Instructions for the task
Beginning at the top of the listing, repeat each line exactly until the line with "opcode table -/" has been repeated too.

Input data
# # # # # # #

-- ==== Sys2Proof/Tests/Slice0.lean ====
section
/-! SUPPORT. Tests: ill-formed terms refused, words written out from the encodings, vectors of spec/95_test_vectors.md,
one step per instruction, and a witness for the hypotheses of every statement. -/

namespace Sys2Proof.Tests

open Sys2Proof Sys2Proof.Machine

/-! ### Well-formedness -/

/-- H7U and H7M hold `len7` up to 125 (R100, column constraint); 126 and 127 are other forms. -/
theorem test_h7u_len7_126_refused : wellFormed (.h7u ⟨true, false, false, false⟩ 1#4 126#7) = false := by decide
theorem test_h7m_len7_127_refused : wellFormed (.h7m ⟨true, false, false, false⟩ 1#4 127#7) = false := by decide
theorem test_h7u_len7_125_accepted : wellFormed (.h7u ⟨true, false, false, false⟩ 1#4 125#7) = true := by decide
theorem test_h7m_len7_125_accepted : wellFormed (.h7m ⟨true, false, false, false⟩ 1#4 125#7) = true := by decide

/-! ### Decoding: every constructor's word, bit by bit from the encoding column of the opcode table -/

/-- `FRRRoooo` with `F R R R` = 1 0 1 0 (R91, R131 to R138). -/
theorem test_opcode_words_decode :
    decodeTableWord 8 0b10100000 = some (.opContinuation ⟨true, false, true, false⟩) ∧
    decodeTableWord 8 0b10100001 = some (.opText ⟨true, false, true, false⟩) ∧
    decodeTableWord 8 0b10100010 = some (.opBinary ⟨true, false, true, false⟩) ∧
    decodeTableWord 8 0b10100011 = some (.opReservedData3 ⟨true, false, true, false⟩) ∧
    decodeTableWord 8 0b10100100 = some (.opReservedData4 ⟨true, false, true, false⟩) ∧
    decodeTableWord 8 0b10100101 = some (.opReservedData5 ⟨true, false, true, false⟩) ∧
    decodeTableWord 8 0b10100110 = some (.opReservedData6 ⟨true, false, true, false⟩) ∧
    decodeTableWord 8 0b10100111 = some (.opReservedData7 ⟨true, false, true, false⟩) ∧
    decodeTableWord 8 0b10101000 = some (.opClose ⟨true, false, true, false⟩) ∧
    decodeTableWord 8 0b10101001 = some (.opPing ⟨true, false, true, false⟩) ∧
    decodeTableWord 8 0b10101010 = some (.opPong ⟨true, false, true, false⟩) ∧
    decodeTableWord 8 0b10101011 = some (.opReservedControlB ⟨true, false, true, false⟩) ∧
    decodeTableWord 8 0b10101100 = some (.opReservedControlC ⟨true, false, true, false⟩) ∧
    decodeTableWord 8 0b10101101 = some (.opReservedControlD ⟨true, false, true, false⟩) ∧
    decodeTableWord 8 0b10101110 = some (.opReservedControlE ⟨true, false, true, false⟩) ∧
    decodeTableWord 8 0b10101111 = some (.opReservedControlF ⟨true, false, true, false⟩) := by decide

/-- `FRRRoooo` then byte 1 (R92, R100), with `F R R R` = 0 1 0 1, opcode 2. -/
theorem test_header_words_decode :
    decodeTableWord 16 0b0101001001111101 = some (.h7u ⟨false, true, false, true⟩ 2#4 125#7) ∧
    decodeTableWord 16 0b0101001010000101 = some (.h7m ⟨false, true, false, true⟩ 2#4 5#7) ∧
    decodeTableWord 16 0b0101001001111110 = some (.h16u ⟨false, true, false, true⟩ 2#4) ∧
    decodeTableWord 16 0b0101001011111110 = some (.h16m ⟨false, true, false, true⟩ 2#4) ∧
    decodeTableWord 16 0b0101001001111111 = some (.h64u ⟨false, true, false, true⟩ 2#4) ∧
    decodeTableWord 16 0b0101001011111111 = some (.h64m ⟨false, true, false, true⟩ 2#4) := by decide

/-- The type byte, then `e_len`, then `e_key` (R42, R221 to R224; E2, E9, E11, E13, E15 of the vectors). -/
theorem test_command_words_decode :
    decodeTableWord 72 0x810000000537FA213D = some (.buildMessageText 5#32 0x37FA213D#32) ∧
    decodeTableWord 72 0x820000000937FA213D = some (.buildMessageBinary 9#32 0x37FA213D#32) ∧
    decodeTableWord 72 0x890000000037FA213D = some (.buildPing 0#32 0x37FA213D#32) ∧
    decodeTableWord 72 0x8A0000000237FA213D = some (.buildPong 2#32 0x37FA213D#32) ∧
    decodeTableWord 72 0x880000000537FA213D = some (.buildClose 5#32 0x37FA213D#32) ∧
    decodeTableWord 72 0x7000000006FF00FF00 = some (.encode 0x70#8 6#32 0xFF00FF00#32) ∧
    decodeTableWord 0 0 = some .decode := by decide

/-- A command on `e_cmd` is ENCODE whatever its type byte (R201). -/
theorem test_command_slot_is_encode :
    decodeWord .command [0x88, 0, 0, 0, 5, 0x37, 0xFA, 0x21, 0x3D] = .ok (.encode 0x88#8 5#32 0x37FA213D#32) := by decide

/-- Words of the wrong width and calls of no builder are refused by name. -/
theorem test_rejects :
    decodeWord .header [0x81] = .error (.wrongWidth 1) ∧ decodeWord .rest [0x81] = .error (.wrongWidth 1) ∧
    decodeWord .call [0x70, 0, 0, 0, 6, 0xFF, 0, 0xFF, 0] = .error (.noSuchBuilder 0x70#8) ∧
    decodeTableWord 24 0 = none := by decide

/-! ### Vectors of the transaction level -/

/-- D1. -/
theorem test_vector_D1 :
    decodeBuffer [0x81, 0x85, 0x37, 0xFA, 0x21, 0x3D, 0x7F, 0x9F, 0x4D, 0x51, 0x58] =
      .ok ⟨true, false, false, false, 1, true, some [0x48, 0x65, 0x6C, 0x6C, 0x6F], none⟩ := by decide

/-- D6 and D7: rsv bits and reserved opcodes pass. -/
theorem test_vectors_D6_D7 :
    decodeBuffer [0xF3, 0x02, 0x41, 0x42] = .ok ⟨true, true, true, true, 3, false, some [0x41, 0x42], none⟩ ∧
    decodeBuffer [0x4B, 0x00] = .ok ⟨false, true, false, false, 0xB, false, none, none⟩ := by decide

/-- D8 and D9: non-minimal lengths pass. -/
theorem test_vectors_D8_D9 :
    decodeBuffer [0x81, 0x7E, 0x00, 0x03, 0x41, 0x42, 0x43] =
      .ok ⟨true, false, false, false, 1, false, some [0x41, 0x42, 0x43], none⟩ ∧
    decodeBuffer [0x81, 0x7F, 0, 0, 0, 0, 0, 0, 0, 0x02, 0x41, 0x42] =
      .ok ⟨true, false, false, false, 1, false, some [0x41, 0x42], none⟩ := by decide

/-- D10 and D19: what follows the frame is `remaining`. -/
theorem test_vectors_D10_D19 :
    decodeBuffer [0x81, 0x05, 0x48, 0x65, 0x6C, 0x6C, 0x6F, 0xFF] =
      .ok ⟨true, false, false, false, 1, false, some [0x48, 0x65, 0x6C, 0x6C, 0x6F], some [0xFF]⟩ ∧
    decodeBuffer [0x89, 0x83, 0xA1, 0xB2, 0xC3, 0xD4, 0xC0, 0xD0, 0xA0, 0x88] =
      .ok ⟨true, false, false, false, 9, true, some [0x61, 0x62, 0x63], some [0x88]⟩ := by decide

/-- D20, D21, D24: the guard; D22: SHORT wins; D23: the guard passes. -/
theorem test_vectors_guard :
    decodeBuffer [0x82, 0x7F, 0, 0x20, 0, 0, 0, 0, 0, 0] = .tooBig ∧
    decodeBuffer [0x82, 0x7F, 0, 0x20, 0, 0] = .tooBig ∧
    decodeBuffer [0x82, 0x7F, 0x80, 0, 0, 0, 0, 0, 0, 1] = .tooBig ∧
    decodeBuffer [0x82, 0x7F, 0, 0x20, 0] = .short ∧
    decodeBuffer [0x82, 0x7F, 0, 0x1F, 0xFF, 0xFF, 0xFF, 0xFF, 0xFF, 0xFF] = .short ∧
    decodeBuffer [] = .short := by decide

/-- E1, E3, E15. -/
theorem test_vectors_encode :
    encodeFrame [0x48, 0x65, 0x6C, 0x6C, 0x6F] 0x81 ⟨0x37, 0xFA, 0x21, 0x3D⟩ =
      some [0x81, 0x85, 0x37, 0xFA, 0x21, 0x3D, 0x7F, 0x9F, 0x4D, 0x51, 0x58] ∧
    encodeFrame [] 0x82 ⟨0x37, 0xFA, 0x21, 0x3D⟩ = some [0x82, 0x80, 0x37, 0xFA, 0x21, 0x3D] ∧
    encodeFrame [1, 2, 3, 4, 5, 6] 0x70 ⟨0xFF, 0, 0xFF, 0⟩ =
      some [0x70, 0x86, 0xFF, 0, 0xFF, 0, 0xFE, 2, 0xFC, 4, 0xFA, 6] := by decide

/-- E8, the header at the top of the domain. -/
theorem test_vector_E8 :
    encodedHeader 0x82 0xFFFFFFFF#32 ⟨1, 2, 3, 4⟩ =
      [0x82, 0xFF, 0, 0, 0, 0, 0xFF, 0xFF, 0xFF, 0xFF, 1, 2, 3, 4] := by decide

/-- E2 in part, E9, E10, E11, E13. -/
theorem test_vectors_builders :
    encodeArgs (buildMessage [0, 1] true 0x37FA213D#32) = some [0x82, 0x82, 0x37, 0xFA, 0x21, 0x3D, 0x37, 0xFB] ∧
    (buildClose 1001#16 [0x62, 0x79, 0x65] 0x37FA213D#32).bind encodeArgs =
      some [0x88, 0x85, 0x37, 0xFA, 0x21, 0x3D, 0x34, 0x13, 0x43, 0x44, 0x52] ∧
    (buildClose (k := 0x37FA213D#32)).bind encodeArgs = some [0x88, 0x82, 0x37, 0xFA, 0x21, 0x3D, 0x34, 0x12] ∧
    encodeArgs (buildPing (k := 0x37FA213D#32)) = some [0x89, 0x80, 0x37, 0xFA, 0x21, 0x3D] ∧
    encodeArgs (buildPong [0x68, 0x69] 0x37FA213D#32) = some [0x8A, 0x82, 0x37, 0xFA, 0x21, 0x3D, 0x5F, 0x93] := by decide

/-- The reason limit of R225: 123 accepted, 124 refused. -/
theorem test_reason_limit :
    (buildClose 1000#16 (List.replicate 123 0x41) 0#32).isSome = true ∧
    buildClose 1000#16 (List.replicate 124 0x41) 0#32 = none := by
  simp [buildClose, Config.reasonMax]

/-- S8: masking zeros shows the key cycle. -/
theorem test_masked_zeros_show_the_key :
    maskXor [0, 0, 0, 0, 0, 0, 0] ⟨0xA1, 0xB2, 0xC3, 0xD4⟩ = [0xA1, 0xB2, 0xC3, 0xD4, 0xA1, 0xB2, 0xC3] := by decide

/-! ### One step of each instruction -/

/-- DEC in a phase, a byte offered, its turn. -/
def atDec (p : DecPhase) (b : Byte) (last : Bool) : State :=
  { State.reset with dec := { State.reset.dec with phase := p }, dIn := [⟨b, last⟩], script := [.turn .dec] }

/-- DEC with the given registers, a byte offered, its turn. -/
def withDec (r : DecRegs) (b : Byte) (last : Bool) : State :=
  { State.reset with dec := r, dIn := [⟨b, last⟩], script := [.turn .dec] }

/-- ENC with the given registers, a payload byte offered, its turn. -/
def withEnc (r : EncRegs) (p : Byte) : State := { State.reset with enc := r, eIn := [p], script := [.turn .enc] }

/-- A call of the driver with its operands, and its turn. -/
def withCall (c : Command) (operands : List Byte) : State :=
  { State.reset with calls := [c], args := operands, script := [.turn .drv] }

/-- A property of the state a step leads to. -/
def after (s : State) (p : State → Bool) : Bool :=
  match step s with
  | .next t => p t
  | .fault _ => false
  | .refused _ => false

# # # # # # #

Exercise output
-- ==== Sys2Proof/Tests/Slice0.lean ====
section
/-! SUPPORT. Tests: ill-formed terms refused, words written out from the encodings, vectors of spec/95_test_vectors.md,
one step per instruction, and a witness for the hypotheses of every statement. -/

namespace Sys2Proof.Tests

open Sys2Proof Sys2Proof.Machine

/-! ### Well-formedness -/

/-- H7U and H7M hold `len7` up to 125 (R100, column constraint); 126 and 127 are other forms. -/
theorem test_h7u_len7_126_refused : wellFormed (.h7u ⟨true, false, false, false⟩ 1#4 126#7) = false := by decide
theorem test_h7m_len7_127_refused : wellFormed (.h7m ⟨true, false, false, false⟩ 1#4 127#7) = false := by decide
theorem test_h7u_len7_125_accepted : wellFormed (.h7u ⟨true, false, false, false⟩ 1#4 125#7) = true := by decide
theorem test_h7m_len7_125_accepted : wellFormed (.h7m ⟨true, false, false, false⟩ 1#4 125#7) = true := by decide

/-! ### Decoding: every constructor's word, bit by bit from the encoding column of the opcode table -/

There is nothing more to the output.